Eleven AMS team members agreed to participate. The qualitative analysis revealed technical, organizational and human barriers and facilitators of CDSS implementation. Effective collaboration with information technology teams was crucial for ensuring the installation and configuration of the software. CDSS adoption by the AMS team required time, human resources, training, adaptation and a clinical leader. Moreover, the CDSS had to be well designed, user-friendly and provide benefits to AMS activities. The quantitative analysis indicated that the CDSS was a "good" system in terms of perceived ease of use (median SUS score: 77.5/100).

CONCLUSIONS

This study shows the value of the studied CDSS to support AMS activities. It reveals barriers, facilitators and benefits to the implementation and adoption of the CDSS. These barriers and facilitators could be considered to facilitate the implementation of the software in other hospitals.

摘要

背景

抗菌药物管理(AMS)计划旨在通过一系列干预措施优化抗生素的使用。
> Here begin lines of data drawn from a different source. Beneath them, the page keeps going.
-- ==== Sys2Proof/Config.lean ====
section
/-! DEFINITION. The implementation parameters of 00_scope.md section 4, and the two host parameters that
the spec leaves open. The register width (R6) is the type `Byte`. The opcode bytes (R11) stand in Decode.lean. -/

namespace Sys2Proof.Config

/-- MEM_SIZE: addresses 0 to 255 (00_scope.md R8). -/
abbrev memSize : Nat := 256

/-- SP_INDEX: register 7 is the stack pointer (00_scope.md R9). -/
abbrev spIndex : Fin 8 := 7

/-- SP_RESET (00_scope.md R9). -/
def spReset : Byte := 0xF4

/-- REG_RESET, the reset value of R0 to R6 (00_scope.md R12, the spec's decision D4; log entry 3). -/
def regReset : Byte := 0x00

/-- FL_RESET (00_scope.md R12, the spec's decision D5; log entry 3). -/
def flReset : Byte := 0x00

/-- MEM_FILL: what a cell reads as that nothing has written (00_scope.md R12, the spec's decision D6; log entry 3). -/
def memFill : Byte := 0x00

/-- IMAGE_MAX (00_scope.md R13). -/
abbrev imageMax : Nat := 256

/-- EXIT_CODE_OOB: the host's exit code for the faults the source gives none for. The spec leaves it OPEN
(60_exceptions.md R192, 92_eei_decisions.md D23; log entry 10). -/
opaque exitCodeOob : Nat

/-- The host's exit code for ImageTooLarge, of which the spec states none (log entry 10). -/
opaque exitCodeImageTooLarge : Nat

end Sys2Proof.Config
end

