-- ==== Sys2Proof/Machine/Basic.lean ====
section
/-! DEFINITION. HLT, LDI, PRN (40_halt_load_print.md). -/

namespace Sys2Proof.Machine

/-- HALT (R100). -/
def execHlt (s : State) : Host.Outcome State Fault Refusal :=
  s.commit (.ok (s.halt.advance 0))

/-- LOAD-IMMEDIATE (R101). -/
def execLdi (a imm : Byte) (s : State) : Host.Outcome State Fault Refusal :=
  s.commit do
    let ra ← chkreg a
    return (s.setReg ra (immediate imm)).advance 2

/-- PRINT-REGISTER (R102). -/
def execPrn (a : Byte) (s : State) : Host.Outcome State Fault Refusal :=
  s.commit do
    let ra ← chkreg a
    return (s.emit (s.getReg ra)).advance 1

end Sys2Proof.Machine
end

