-- ==== Sys2Proof/Machine/Step.lean ====
section
/-! DEFINITION. One `step()` (30_encoding.md R82, R88), and the placing of an instruction where it fetches. -/

namespace Sys2Proof.Machine

/-- One step. In Running: fetch and decode, then the instruction's rule; a fault of either phase is taken and leaves
nothing else changed (R82, R86). In Halted and Faulted: nothing changes (R88). -/
def step (s : State) : Host.Outcome State Fault Refusal :=
  match s.run with
  | .running =>
    match fetch s with
    | .ok (i, t) => endStep (exec i t)
    | .error f => endStep (.next (s.raise f))
  | .halted => .next s
  | .faulted _ => .next s

/-- `s` with the instruction of the low `nbits` bits of `w` stored at the pc, and Running, so that the next step fetches
and runs it. It stands for the load of a program (log entry 11). -/
def State.withFetchWord (s : State) (nbits w : Nat) : State :=
  { s with run := .running, mem := s.mem.putBytes s.pc (wordBytes nbits w) }

end Sys2Proof.Machine
end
计算机临床决策支持系统(CDSS)的实施为 AMS 团队提供了半自动化抗菌药物审查的新机会。本研究旨在评估与最近在一家医院实施的商业 CDSS 相关的最终用户的感知促进因素、障碍和益处,并评估其可用性。

方法

在法国东北部的一家大学医院实施 CDSS9 个月后,采用混合方法对 AMS 团队成员进行研究。通过对 11 名 AMS 团队成员的半结构化访谈进行定性分析,收集最终用户的认知。使用系统可用性量表(SUS)进行定量分析。

结果

11 名 AMS 团队成员同意参与。定性分析揭示了 CDSS 实施的技术、组织和人为障碍和促进因素。与信息技术团队的有效合作对于确保软件的安装和配置至关重要。AMS 团队采用 CDSS 需要时间、人力资源、培训、适应和临床领导者。此外,CDSS 必须设计良好、用户友好,并为 AMS 活动提供益处。定量分析表明,就感知易用性而言,该 CDSS 是一个“良好”的系统(中位 SUS 得分:77.5/100)。

结论

本研究表明,所研究的 CDSS 对支持 AMS 活动具有价值。它揭示了 CDSS 实施和采用的障碍、促进因素和益处。这些障碍和促进因素可被视为在其他医院实施该软件的便利条件。